7. **Accounting.** Tokens, latency, and dispatch metadata are recorded against the persona's frontend model — the persona ends up in usage reports as its own model.

## State

- **Personas and sources** — in MariaDB tables `mod_scaipersona_personas` and `mod_scaipersona_persona_sources`.
- **Published frontend models** — in the standard `frontend_models` table, with a `metadata.persona_id` pointer back. Backend links are copied from the underlying model at publish time.
- **Avatars** — in S3 under `scaipersona/{tenant_id}/{persona_id}/avatar`. Served back through `GET /personas/{id}/avatar` (public, no auth).
- **No persona-level conversation log.** Persona invocations land in the standard inference history; filter by model slug to find them.

## Publishing semantics

Publishing materialises a persona as a `FrontendModel` row. The new row:

- Has slug `tenant/{tenant_slug}/{persona_slug}` — globally unique and tenant-namespaced.
- Inherits `modality`, `capabilities`, `context_window`, and pricing from the underlying model.
- Uses the persona's `system_prompt` as its `system_prompt_template`.
- Carries the persona's `avatar_url` and `default_params`.
- Has its backend links copied from the underlying frontend model so dispatch resolves identically.

Editing a persona while it's published auto-syncs the frontend model on the next `PUT /personas/{id}` or `POST /personas/{id}/avatar`. There is no separate draft / live split — every update is live on the next inference call.

Unpublishing deletes the frontend model and removes it from any model groups it had joined.
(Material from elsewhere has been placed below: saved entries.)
@[simp] theorem turnAway_line (s : State)  :
    (s.turnAway).line = s.line := by
  unfold State.turnAway; (try dsimp only); (repeat' split) <;> first | with_reducible rfl | simp

@[simp] theorem clearFlags_line (s : State) (mask : FlagSet) :
    (s.clearFlags mask).line = s.line := by
  unfold State.clearFlags; (try dsimp only); (repeat' split) <;> first | with_reducible rfl | simp

@[simp] theorem takeClear_line (s : State) (c : Image) (mask : FlagSet) :
    (s.takeClear c mask).line = s.line := by
  unfold State.takeClear; (try dsimp only); (repeat' split) <;> first | with_reducible rfl | simp

@[simp] theorem deliverNews_line (s : State) (carried : FlagSet) :
    (s.deliverNews carried).line = s.line := rfl

@[simp] theorem deliverNotice_line (s : State) (f : Frame) :
    (s.deliverNotice f).line = s.line := by
  unfold State.deliverNotice; (try dsimp only); (repeat' split) <;> first | with_reducible rfl | simp

@[simp] theorem requeueJoin_line (s : State) (c : Image) :
    (s.requeueJoin c).line = s.line := by
  unfold State.requeueJoin; (try dsimp only); (repeat' split) <;> first | with_reducible rfl | simp

@[simp] theorem recover_line (s : State) (c : Image) :
    (s.recover c).line = s.line := by
  unfold State.recover; (try dsimp only); (repeat' split) <;> first | with_reducible rfl | simp

end Sys2Proof.Machine
end

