-- ==== Sys2Proof/Laws/KeepsSpills.lean ====
section
/-! SUPPORT. The operations that leave the spill counter, the log and its counters as they were: one line each. -/

namespace Sys2Proof.Machine

open Sys2Proof

set_option linter.unusedTactic false
set_option linter.unnecessarySeqFocus false
set_option linter.unreachableTactic false

@[simp] theorem mapCl_spills (s : State) (f : ClState → ClState) :
    (s.mapCl f).spills = s.spills := rfl

@[simp] theorem mapLc_spills (s : State) (f : LcState → LcState) :
    (s.mapLc f).spills = s.spills := rfl

@[simp] theorem mapMu_spills (s : State) (f : MuState → MuState) :
    (s.mapMu f).spills = s.spills := rfl

@[simp] theorem mapSa_spills (s : State) (f : SaState → SaState) :
    (s.mapSa f).spills = s.spills := rfl

@[simp] theorem mapTs_spills (s : State) (f : TsState → TsState) :
    (s.mapTs f).spills = s.spills := rfl

@[simp] theorem mapRu_spills (s : State) (f : RuState → RuState) :
    (s.mapRu f).spills = s.spills := rfl

@[simp] theorem mapSrm_spills (s : State) (f : SrmState → SrmState) :
    (s.mapSrm f).spills = s.spills := rfl

@[simp] theorem mapRs_spills (s : State) (f : RsState → RsState)
    (h0 : ∀ x, (f x).log = x.log) (h1 : ∀ x, (f x).written = x.written) (h2 : ∀ x, (f x).discarded = x.discarded) (h3 : ∀ x, (f x).overwritten = x.overwritten) :
    (s.mapRs f).spills = s.spills := by
  simp [State.spills, h0, h1, h2, h3]

@[simp] theorem mapAc_spills (s : State) (f : AcState → AcState) :
    (s.mapAc f).spills = s.spills := rfl

@[simp] theorem settle_spills (c : Image) (b s : State) : (settle c b s).spills = s.spills := by
  simp [State.spills]

@[simp] theorem setSlot_spills (s : State) (id : SlotId) (x : Slot) :
    (s.setSlot id x).spills = s.spills := by
  unfold State.setSlot; (try dsimp only); (repeat' split) <;> first | with_reducible rfl | simp

@[simp] theorem writeSlot_spills (s : State) (id : SlotId) (c : Content) :
    (s.writeSlot id c).spills = s.spills := by
  unfold State.writeSlot; (try dsimp only); (repeat' split) <;> first | with_reducible rfl | simp

@[simp] theorem cancelSlot_spills (s : State) (id : SlotId) :
    (s.cancelSlot id).spills = s.spills := by
  unfold State.cancelSlot; (try dsimp only); (repeat' split) <;> first | with_reducible rfl | simp

@[simp] theorem pruneSlot_spills (s : State) (id : SlotId) (stations : List Nat) :
    (s.pruneSlot id stations).spills = s.spills := by
  unfold State.pruneSlot; (try dsimp only); (repeat' split) <;> first | with_reducible rfl | simp

@[simp] theorem mapEntry_spills (s : State) (n : Nat) (f : RosterEntry → RosterEntry) :
    (s.mapEntry n f).spills = s.spills := by
  unfold State.mapEntry; (try dsimp only); (repeat' split) <;> first | with_reducible rfl | simp

@[simp] theorem clearEntry_spills (s : State) (n : Nat) :
    (s.clearEntry n).spills = s.spills := by
  unfold State.clearEntry; (try dsimp only); (repeat' split) <;> first | with_reducible rfl | simp

@[simp] theorem reorderClaims_spills (s : State)  :
    (s.reorderClaims).spills = s.spills := by
  unfold State.reorderClaims; (try dsimp only); (repeat' split) <;> first | with_reducible rfl | simp

@[simp] theorem writeNotice_spills (s : State) (c : Image) (id : SlotId) (content : Content) :
    (s.writeNotice c id content).spills = s.spills := by
  unfold State.writeNotice; (try dsimp only); (repeat' split) <;> first | with_reducible rfl | simp

@[simp] theorem joinNews_spills (s : State) (f : Flag) :
    (s.joinNews f).spills = s.spills := rfl

@[simp] theorem latch_spills (s : State) (c : Image) (f : Flag) :
    (s.latch c f).spills = s.spills := by
  unfold State.latch; (try dsimp only); (repeat' split) <;> first | with_reducible rfl | simp

@[simp] theorem latchIfStanding_spills (s : State) (c : Image) (f : Flag) :
    (s.latchIfStanding c f).spills = s.spills := by
  unfold State.latchIfStanding; (try dsimp only); (repeat' split) <;> first | with_reducible rfl | simp

@[simp] theorem latchStanding_spills (s : State) (c : Image) :
    (s.latchStanding c).spills = s.spills := by
  unfold State.latchStanding; (try dsimp only); (repeat' split) <;> first | with_reducible rfl | simp

@[simp] theorem writeStatus_spills (s : State)  :
    (s.writeStatus).spills = s.spills := by
  unfold State.writeStatus; (try dsimp only); (repeat' split) <;> first | with_reducible rfl | simp

@[simp] theorem statusForChange_spills (s : State)  :
    (s.statusForChange).spills = s.spills := by
  unfold State.statusForChange; (try dsimp only); (repeat' split) <;> first | with_reducible rfl | simp

@[simp] theorem writeReplies_spills (s : State) (n : Nat) (ids : List SlotId) (rs : List Reply) :
    (s.writeReplies n ids rs).spills = s.spills := by
  induction ids generalizing s rs with
  | nil => cases rs <;> rfl
  | cons id ids ih =>
    cases rs with
    | nil => rfl
    | cons r rs => simp only [State.writeReplies, ih, writeSlot_spills]

@[simp] theorem serviceMove_spills (s : State) (c : Image) :
    (s.serviceMove c).spills = s.spills := by
  unfold State.serviceMove; (try dsimp only); (repeat' split) <;> first | with_reducible rfl | simp

@[simp] theorem serviceMoves_spills (s : State) (c : Image) (n : Nat) :
    (s.serviceMoves c n).spills = s.spills := by
  induction n generalizing s with
  | zero => rfl
  | succ n ih => simp only [State.serviceMoves, ih, serviceMove_spills]

@[simp] theorem runService_spills (s : State) (c : Image) :
    (s.runService c).spills = s.spills := by
  unfold State.runService; (try dsimp only); (repeat' split) <;> first | with_reducible rfl | simp

@[simp] theorem releaseShares_spills (s : State) (set : List Nat) :
    (s.releaseShares set).spills = s.spills := by
  unfold State.releaseShares; (try dsimp only); (repeat' split) <;> first | with_reducible rfl | simp

@[simp] theorem releaseAll_spills (s : State) (c : Image) :
    (s.releaseAll c).spills = s.spills := by
  unfold State.releaseAll; (try dsimp only); (repeat' split) <;> first | with_reducible rfl | simp

@[simp] theorem wantToClaim_spills (s : State) (c : Image) (urgency : Nat) :
    (s.wantToClaim c urgency).spills = s.spills := by
  unfold State.wantToClaim; (try dsimp only); (repeat' split) <;> first | with_reducible rfl | simp

@[simp] theorem requestWithdraw_spills (s : State) (c : Image) :
    (s.requestWithdraw c).spills = s.spills := by
  unfold State.requestWithdraw; (try dsimp only); (repeat' split) <;> first | with_reducible rfl | simp

@[simp] theorem dropOutgoing_spills (s : State) (set : List Nat) :
    (s.dropOutgoing set).spills = s.spills := by
  unfold State.dropOutgoing; (try dsimp only); (repeat' split) <;> first | with_reducible rfl | simp

@[simp] theorem voidShares_spills (s : State)  :
    (s.voidShares).spills = s.spills := by
  unfold State.voidShares; (try dsimp only); (repeat' split) <;> first | with_reducible rfl | simp

@[simp] theorem foundShares_spills (s : State) (c : Image) :
    (s.foundShares c).spills = s.spills := by
  unfold State.foundShares; (try dsimp only); (repeat' split) <;> first | with_reducible rfl | simp

@[simp] theorem returnWhere_spills (s : State) (p : Nat → Share → Bool) :
    (s.returnWhere p).spills = s.spills := by
  unfold State.returnWhere; (try dsimp only); (repeat' split) <;> first | with_reducible rfl | simp

@[simp] theorem dropClaim_spills (s : State) (n : Nat) :
    (s.dropClaim n).spills = s.spills := by
  unfold State.dropClaim; (try dsimp only); (repeat' split) <;> first | with_reducible rfl | simp

@[simp] theorem setUrgency_spills (s : State) (n urgency : Nat) :
    (s.setUrgency n urgency).spills = s.spills := by
  unfold State.setUrgency; (try dsimp only); (repeat' split) <;> first | with_reducible rfl | simp

@[simp] theorem claimShares_spills (s : State) (n count : Nat) :
    (s.claimShares n count).spills = s.spills := by
  unfold State.claimShares; (try dsimp only); (repeat' split) <;> first | with_reducible rfl | simp

@[simp] theorem takeClaim_spills (s : State) (n urgency field : Nat) :
    (s.takeClaim n urgency field).spills = s.spills := by
  unfold State.takeClaim; (try dsimp only); (repeat' split) <;> first | with_reducible rfl | simp

@[simp] theorem takeRelease_spills (s : State) (n : Nat) (set : List Nat) :
    (s.takeRelease n set).spills = s.spills := by
  unfold State.takeRelease; (try dsimp only); (repeat' split) <;> first | with_reducible rfl | simp

@[simp] theorem takeYield_spills (s : State) (n share : Nat) :
    (s.takeYield n share).spills = s.spills := by
  unfold State.takeYield; (try dsimp only); (repeat' split) <;> first | with_reducible rfl | simp

@[simp] theorem takeCurtail_spills (s : State) (c : Image) (q : Nat) :
    (s.takeCurtail c q).spills = s.spills := by
  unfold State.takeCurtail; (try dsimp only); (repeat' split) <;> first | with_reducible rfl | simp

@[simp] theorem strand_spills (s : State) (n : Nat) :
    (s.strand n).spills = s.spills := by
  unfold State.strand; (try dsimp only); (repeat' split) <;> first | with_reducible rfl | simp

@[simp] theorem reclaimShares_spills (s : State) (stations : List Nat) :
    (s.reclaimShares stations).spills = s.spills := by
  unfold State.reclaimShares; (try dsimp only); (repeat' split) <;> first | with_reducible rfl | simp

@[simp] theorem rejoinShares_spills (s : State) (n : Nat) :
    (s.rejoinShares n).spills = s.spills := by
  unfold State.rejoinShares; (try dsimp only); (repeat' split) <;> first | with_reducible rfl | simp

@[simp] theorem yieldIfNamed_spills (s : State) (c : Image) :
    (s.yieldIfNamed c).spills = s.spills := by
  unfold State.yieldIfNamed; (try dsimp only); (repeat' split) <;> first | with_reducible rfl | simp

@[simp] theorem curtailRelease_spills (s : State) (c : Image) (q : Nat) :
    (s.curtailRelease c q).spills = s.spills := by
  unfold State.curtailRelease; (try dsimp only); (repeat' split) <;> first | with_reducible rfl | simp

@[simp] theorem releaseArrivals_spills (s : State) (c : Image) :
    (s.releaseArrivals c).spills = s.spills := by
  unfold State.releaseArrivals; (try dsimp only); (repeat' split) <;> first | with_reducible rfl | simp

@[simp] theorem rejoinOutgoing_spills (s : State) (c : Image) :
    (s.rejoinOutgoing c).spills = s.spills := by
  unfold State.rejoinOutgoing; (try dsimp only); (repeat' split) <;> first | with_reducible rfl | simp

@[simp] theorem parkingRelease_spills (s : State) (c : Image) :
    (s.parkingRelease c).spills = s.spills := by
  unfold State.parkingRelease; (try dsimp only); (repeat' split) <;> first | with_reducible rfl | simp

@[simp] theorem drawFree_spills (s : State)  :
    (s.drawFree).spills = s.spills := by
  rfl

@[simp] theorem yieldAndPark_spills (s before : State) (c : Image) :
    (s.yieldAndPark before c).spills = s.spills := by
  unfold State.yieldAndPark; (try dsimp only); (repeat' split) <;> first | with_reducible rfl | simp

@[simp] theorem completeRelease_spills (s : State) (c : Image) :
    (s.completeRelease c).spills = s.spills := by
  unfold State.completeRelease; (try dsimp only); (repeat' split) <;> first | with_reducible rfl | simp

@[simp] theorem afterFrame_spills (s before : State) (c : Image) :
    (s.afterFrame before c).spills = s.spills := by
  unfold State.afterFrame; (try dsimp only); (repeat' split) <;> first | with_reducible rfl | simp

@[simp] theorem holdSample_spills (s : State) (chamber tank : Channel) :
    (s.holdSample chamber tank).spills = s.spills := by
  unfold State.holdSample; (try dsimp only); (repeat' split) <;> first | with_reducible rfl | simp

@[simp] theorem evaluateTideLock_spills (s : State) (c : Image) :
    (s.evaluateTideLock c).spills = s.spills := by
  unfold State.evaluateTideLock; (try dsimp only); (repeat' split) <;> first | with_reducible rfl | simp

@[simp] theorem recomputeUrgency_spills (s : State) (c : Image) :
    (s.recomputeUrgency c).spills = s.spills := by
  unfold State.recomputeUrgency; (try dsimp only); (repeat' split) <;> first | with_reducible rfl | simp

@[simp] theorem inletSample_spills (s : State) (c : Image) (chamber : Channel) :
    (s.inletSample c chamber).spills = s.spills := by
  unfold State.inletSample; (try dsimp only); (repeat' split) <;> first | with_reducible rfl | simp

@[simp] theorem setDrain_spills (s : State) (d : Drain) :
    (s.setDrain d).spills = s.spills := by
  unfold State.setDrain; (try dsimp only); (repeat' split) <;> first | with_reducible rfl | simp

@[simp] theorem stopDrain_spills (s : State)  :
    (s.stopDrain).spills = s.spills := by
  unfold State.stopDrain; (try dsimp only); (repeat' split) <;> first | with_reducible rfl | simp

@[simp] theorem askClaim_spills (s : State) (c : Image) :
    (s.askClaim c).spills = s.spills := by
  unfold State.askClaim; (try dsimp only); (repeat' split) <;> first | with_reducible rfl | simp

@[simp] theorem testClaim_spills (s : State) (c : Image) :
    (s.testClaim c).spills = s.spills := by
  unfold State.testClaim; (try dsimp only); (repeat' split) <;> first | with_reducible rfl | simp

@[simp] theorem withdrawIfOut_spills (s : State) (c : Image) :
    (s.withdrawIfOut c).spills = s.spills := by
  unfold State.withdrawIfOut; (try dsimp only); (repeat' split) <;> first | with_reducible rfl | simp

@[simp] theorem failedTank_spills (s : State) (c : Image) :
    (s.failedTank c).spills = s.spills := by
  unfold State.failedTank; (try dsimp only); (repeat' split) <;> first | with_reducible rfl | simp

@[simp] theorem park_spills (s : State) (c : Image) :
    (s.park c).spills = s.spills := by
  unfold State.park; (try dsimp only); (repeat' split) <;> first | with_reducible rfl | simp

@[simp] theorem drainSample_spills (s : State) (c : Image) :
    (s.drainSample c).spills = s.spills := by
  unfold State.drainSample; (try dsimp only); (repeat' split) <;> first | with_reducible rfl | simp

@[simp] theorem judgeParked_spills (s : State) (c : Image) :
    (s.judgeParked c).spills = s.spills := by
  unfold State.judgeParked; (try dsimp only); (repeat' split) <;> first | with_reducible rfl | simp

@[simp] theorem drainReport_spills (s : State) (c : Image) :
    (s.drainReport c).spills = s.spills := by
  unfold State.drainReport; (try dsimp only); (repeat' split) <;> first | with_reducible rfl | simp

@[simp] theorem drainStep_spills (s before : State) (c : Image) :
    (s.drainStep before c).spills = s.spills := by
  unfold State.drainStep; (try dsimp only); (repeat' split) <;> first | with_reducible rfl | simp
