/-! ### The updates of the blocks and of the slots -/

theorem mapCl (f : ClState → ClState) : RestsOnEmptyQueue (s.mapCl f) := h
theorem mapLc (f : LcState → LcState) : RestsOnEmptyQueue (s.mapLc f) := h
theorem mapMu (f : MuState → MuState) : RestsOnEmptyQueue (s.mapMu f) := h
theorem mapSa (f : SaState → SaState) : RestsOnEmptyQueue (s.mapSa f) := h
theorem mapTs (f : TsState → TsState) : RestsOnEmptyQueue (s.mapTs f) := h
theorem mapRu (f : RuState → RuState) : RestsOnEmptyQueue (s.mapRu f) := h
theorem mapSrm (f : SrmState → SrmState) : RestsOnEmptyQueue (s.mapSrm f) := h
theorem mapSc (f : ScState → ScState) : RestsOnEmptyQueue (s.mapSc f) := h
theorem mapAc (f : AcState → AcState) : RestsOnEmptyQueue (s.mapAc f) := h
theorem mapEntry (n : Nat) (f : RosterEntry → RosterEntry) : RestsOnEmptyQueue (s.mapEntry n f) := h
theorem writeSlot (id : SlotId) (x : Content) : RestsOnEmptyQueue (s.writeSlot id x) := h
theorem cancelSlot (id : SlotId) : RestsOnEmptyQueue (s.cancelSlot id) := h
theorem pruneSlot (id : SlotId) (l : List Nat) : RestsOnEmptyQueue (s.pruneSlot id l) := h

theorem mapRs {f : RsState → RsState} (hf : ∀ r, (f r).queue = r.queue ∧ (f r).serving = r.serving) :
    RestsOnEmptyQueue (s.mapRs f) := h.of_service (hf _).1 (hf _).2

/-! ### Flags, records and samples -/

theorem latch (c : Image) (f : Flag) : RestsOnEmptyQueue (s.latch c f) := ite (fun _ => h) fun _ => ite (fun _ => h) fun _ => h

theorem latchIfStanding (c : Image) (f : Flag) : RestsOnEmptyQueue (s.latchIfStanding c f) := ite (fun _ => h.latch c f) fun _ => h

theorem latchStanding (c : Image) : RestsOnEmptyQueue (s.latchStanding c) :=
  ((h.latchIfStanding c _).latchIfStanding c _).latchIfStanding c _

theorem writeNotice (c : Image) (id : SlotId) (x : Content) : RestsOnEmptyQueue (s.writeNotice c id x) :=
  ite (fun _ => h) fun _ => h

theorem writeRecord (c : Image) (r : SpillRecord) : RestsOnEmptyQueue (s.writeRecord c r) :=
  (h.mapRs fun _ => ⟨by rfl, by rfl⟩).writeNotice c _ _

theorem takeRecord (c : Image) (r : SpillRecord) : RestsOnEmptyQueue (s.takeRecord c r) := by
  have hl := h.latch c .recordLost
  refine ite (fun _ => h.writeRecord c r) fun _ => ?_
  split
  · exact (hl.mapRs fun _ => ⟨by rfl, by rfl⟩).writeNotice c _ _
  · exact (hl.mapRs fun _ => ⟨by rfl, by rfl⟩).writeRecord c r

theorem closeEpisode (c : Image) : RestsOnEmptyQueue (s.closeEpisode c) := by
  unfold State.closeEpisode
  dsimp only
  split
  · exact h.mapSc _
  · exact (h.mapSc _).takeRecord c _

theorem onsetSample (c : Image) (level : Nat) (suspect : Bool) : RestsOnEmptyQueue (s.onsetSample c level suspect) :=
  ite (fun _ => ((h.mapSc _).mapSc _).writeNotice c _ _) fun _ => h.mapSc _

theorem settleSample (c : Image) : RestsOnEmptyQueue (s.settleSample c) :=
  ite (fun _ => ite (fun _ => ((h.mapSc _).mapSc _).closeEpisode c) fun _ => (h.mapSc _).mapSc _) fun _ => h.mapSc _

theorem spillSample (c : Image) (chamber : Channel) : RestsOnEmptyQueue (s.spillSample c chamber) := by
  unfold State.spillSample
  split
  · unfold State.spillingSample
    split
    · exact (h.mapSc _).onsetSample c _ _
    · exact h.onsetSample c _ _
    · exact h
    · exact h
    · exact h
  · unfold State.nonSpillingSample
    dsimp only
    split
    · exact h
    · exact h
    · exact ((h.mapSc _).mapSc _).settleSample c
    · exact (h.mapSc _).settleSample c
    · exact h
  · unfold State.unknownSample
    split <;> exact h

theorem askClaim (c : Image) : RestsOnEmptyQueue (s.askClaim c) := (h.mapSa _).writeSlot _ _

theorem releaseAll (c : Image) : RestsOnEmptyQueue (s.releaseAll c) := ((h.mapSa _).mapSa _).writeSlot _ _

theorem stopDrain : RestsOnEmptyQueue s.stopDrain := h.mapTs _

theorem requestWithdraw (c : Image) : RestsOnEmptyQueue (s.requestWithdraw c) := by
  obtain ⟨l, w, he⟩ := requestWithdraw_eq s c
  rw [he]
  exact h

theorem withdrawIfOut (c : Image) : RestsOnEmptyQueue (s.withdrawIfOut c) := ite (fun _ => h.requestWithdraw c) fun _ => h

theorem setValve (c : Image) : RestsOnEmptyQueue (s.setValve c) := h.mapTs _

theorem drainSample (c : Image) : RestsOnEmptyQueue (s.drainSample c) := by
  have hr : RestsOnEmptyQueue (if (s.holdings c.station).isEmpty then s else s.releaseAll c) :=
    ite (fun _ => h) fun _ => h.releaseAll c
  refine ite (fun _ => (hr.withdrawIfOut c).stopDrain) fun _ => ?_
  split
  · exact ite (fun _ => (h.mapTs _).askClaim c) fun _ => h
  · exact ite (fun _ => (h.requestWithdraw c).stopDrain) fun _ => h
  · exact ite (fun _ => (h.mapTs _).withdrawIfOut c) fun _ => h
  · exact ite (fun _ => h.mapTs _) fun _ => h

theorem wakeTrigger (c : Image) : RestsOnEmptyQueue (s.wakeTrigger c) := by
  unfold State.wakeTrigger
  (repeat' split) <;> exact h

theorem makeSample (c : Image) (chamber tank : Channel) : RestsOnEmptyQueue (s.makeSample c chamber tank) := by
  have h1 : RestsOnEmptyQueue (State.keepValues (s.mapTs fun t => { t with window := none }) c chamber tank) :=
    ite (fun _ => h) fun _ => h
  have h2 := h1.spillSample c chamber
  have h3 := ite (p := wakingSample c chamber = true) (fun _ => h2.wakeTrigger c) fun _ => h2
  exact ite (fun _ => h) fun _ => drainSample (s := (State.recomputeUrgency _ c).inletSample c chamber) h3 c

/-! ### Rain, alerts and shares -/

theorem evaluateLocal (c : Image) : RestsOnEmptyQueue (s.evaluateLocal c) := ite (fun _ => h) fun _ => h

theorem alertEvent (c : Image) : RestsOnEmptyQueue (s.alertEvent c) := by
  unfold State.alertEvent State.readinessEvent
  dsimp only
  split
  · exact ite (fun _ => wakeTrigger (s := s.mapSrm _) h c) fun _ => h
  · exact ite (fun _ => h) fun _ => h
  · exact ite (fun _ => h) fun _ => h
  · exact h

theorem takeAlert (c : Image) (a : Arrival) (origin zone : Nat) (g : Grade) :
    RestsOnEmptyQueue (s.takeAlert c a origin zone g) := by
  have h1 : RestsOnEmptyQueue (if a.own then s.ownAlert c g else s) := ite (fun _ => h) fun _ => h
  have h2 := alertEvent (s := State.mapZone _ zone (applyAlert g origin)) h1 c
  exact ite (fun _ => ite (fun _ => h2.wakeTrigger c) fun _ => h2) fun _ => h1

theorem returnWhere (p : Nat → Share → Bool) : RestsOnEmptyQueue (s.returnWhere p) := by
  unfold State.returnWhere
  (repeat' split) <;> exact h

theorem settleOutgoing (a : Arrival) (set : List Nat) : RestsOnEmptyQueue (s.settleOutgoing a set) :=
  ite (fun _ => h) fun _ => h

theorem takeClaim (n urgency field : Nat) : RestsOnEmptyQueue (s.takeClaim n urgency field) := by
  unfold State.takeClaim State.claimShares
  dsimp only
  (repeat' split) <;> exact h

theorem takeCurtailFrame (c : Image) (q : Nat) : RestsOnEmptyQueue (s.takeCurtailFrame c q) := by
  unfold State.takeCurtailFrame State.curtailRelease State.takeCurtail
  dsimp only
  (repeat' split) <;> exact h

theorem lateWithdraw (c : Image) (a : Arrival) : RestsOnEmptyQueue (s.lateWithdraw c a) :=
  ite (fun _ => ite (fun _ => h) fun _ => h) fun _ => h

/-! ### Membership -/

theorem isolateFor (c : Image) (f : Flag) : RestsOnEmptyQueue (s.isolateFor c f) :=
  (latch (s := s.mapTs _) h c f).of_rs (enterIsolated_rs _ c)

theorem discardLoad : RestsOnEmptyQueue s.discardLoad :=
  (((((h.mapSa _).cancelSlot _).cancelSlot _).cancelSlot _).cancelSlot _).mapMu _

theorem enterListening (c : Image) (hold : Bool) : RestsOnEmptyQueue (s.enterListening c hold) := (h.mapMu _).cancelSlot _

theorem goodLoad (c : Image) : RestsOnEmptyQueue (s.goodLoad c) := (((h.mapCl _).enterListening c _).mapTs _).mapTs _

theorem failJoin (c : Image) : RestsOnEmptyQueue (s.failJoin c) := by
  have hd := (h.latch c .joinFailed).discardLoad.mapMu fun m => { m with failures := m.failures + 1 }
  exact ite (fun _ => hd.of_rs (enterIsolated_rs _ c)) fun _ => hd.enterListening c false

theorem found (c : Image) : RestsOnEmptyQueue (s.found c) := ((((h.mapSa _).mapMu _).mapRu _).mapMu _).writeSlot _ _
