-- ==== Sys2Proof/Machine/Crc.lean ====
section
/-!
DEFINITION. The cyclic redundancy checks the spec uses: the reflected CRC-32 of the event log and of the image
(Table WCH-1), and a bit-serial CRC of any width, most significant bit first, for the broadcast frame formats.
-/
namespace Sys2Proof.Machine

/-- One bit of a reflected CRC-32 with polynomial 0x04C1_1DB7 (reversed: 0xEDB8_8320). -/
def crc32Bit (c : BitVec 32) : BitVec 32 :=
  if c.getLsbD 0 then (c >>> 1) ^^^ 0xEDB88320#32 else c >>> 1

/-- One byte of the reflected CRC-32. -/
def crc32Byte (c : BitVec 32) (b : Byte) : BitVec 32 :=
  crc32Bit (crc32Bit (crc32Bit (crc32Bit (crc32Bit (crc32Bit (crc32Bit (crc32Bit (c ^^^ b.setWidth 32))))))))

/-- CRC-32 of bytes: reflected, initial value and final XOR 0xFFFF_FFFF (Table WCH-1). -/
def crc32 (bs : List Byte) : BitVec 32 := ~~~(bs.foldl crc32Byte 0xFFFFFFFF#32)

/-- The bits of bytes, most significant bit of each byte first. -/
def bitsMsbFirst (bs : List Byte) : List Bool :=
  bs.flatMap fun b => [b.getLsbD 7, b.getLsbD 6, b.getLsbD 5, b.getLsbD 4, b.getLsbD 3, b.getLsbD 2, b.getLsbD 1, b.getLsbD 0]

/-- A CRC of `w` bits, not reflected: one message bit. -/
def crcStep (w poly c : Nat) (b : Bool) : Nat :=
  let top := c / 2 ^ (w - 1) % 2
  let c' := c * 2 % 2 ^ w
  if (top == 1) == b then c' else Nat.xor c' (poly % 2 ^ w)

/-- A CRC of `w` bits over message bits, not reflected: initial value `init`, final XOR `xor`. -/
def crcMsb (w poly init xor : Nat) (bits : List Bool) : Nat :=
  Nat.xor (bits.foldl (crcStep w poly) (init % 2 ^ w)) (xor % 2 ^ w)

end Sys2Proof.Machine
end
The persona itself stays put; you can re-publish later.

## How it differs from calling a vendor model directly

A direct ScaiGrid chat-completion call gives you tokens-out. ScaiPersona adds:

| Concern | Direct call | ScaiPersona |
|---|---|---|
| System prompt | Caller provides per-request | Baked into the published model |
| RAG retrieval | Caller orchestrates | Built-in; ScaiMatrix + ScaiDrive |
| Multi-source weighting | Caller merges results | Built-in via `source.weight` |
| Multi-step retrieval | Caller implements | `rag_strategy: multi_step` / `agentic` |
| Catalogue listing | Vendor model only | Persona appears as its own frontend model |
| Routing / model groups | Vendor model only | Persona slugs are first-class members |

For a one-off completion, call the inference endpoint with a vendor model. For a named, RAG-grounded assistant you want callers to target by slug, publish a persona.

## Where the trust boundary is

The persona itself is tenant-scoped — `PersonaService.get_for_tenant` rejects any cross-tenant read. RAG access is enforced **at retrieval time**, not at attach time: every collection search calls `collection_access_fn` with the invoking user and drops chunks the caller can't see. ScaiDrive shares are gated by the caller's bearer token, exchanged into a ScaiDrive-scoped token per call — so a persona never "borrows" access the caller doesn't already have.